▶ [Exercise description]: The lines that make up this material should each be returned exactly.
*** Provided data ***
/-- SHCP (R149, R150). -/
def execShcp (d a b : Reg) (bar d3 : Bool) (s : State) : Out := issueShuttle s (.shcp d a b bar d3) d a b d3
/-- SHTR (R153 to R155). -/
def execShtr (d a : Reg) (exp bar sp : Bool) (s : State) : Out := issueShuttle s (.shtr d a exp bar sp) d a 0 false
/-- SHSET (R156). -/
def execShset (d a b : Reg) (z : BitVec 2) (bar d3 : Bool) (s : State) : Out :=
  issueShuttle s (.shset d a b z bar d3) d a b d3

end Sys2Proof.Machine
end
*** End of Provided data ***
▶ [Answer to the exercise]:
/-- SHCP (R149, R150). -/
def execShcp (d a b : Reg) (bar d3 : Bool) (s : State) : Out := issueShuttle s (.shcp d a b bar d3) d a b d3
/-- SHTR (R153 to R155). -/
def execShtr (d a : Reg) (exp bar sp : Bool) (s : State) : Out := issueShuttle s (.shtr d a exp bar sp) d a 0 false
/-- SHSET (R156). -/
def execShset (d a b : Reg) (z : BitVec 2) (bar d3 : Bool) (s : State) : Out :=
  issueShuttle s (.shset d a b z bar d3) d a b d3

end Sys2Proof.Machine
end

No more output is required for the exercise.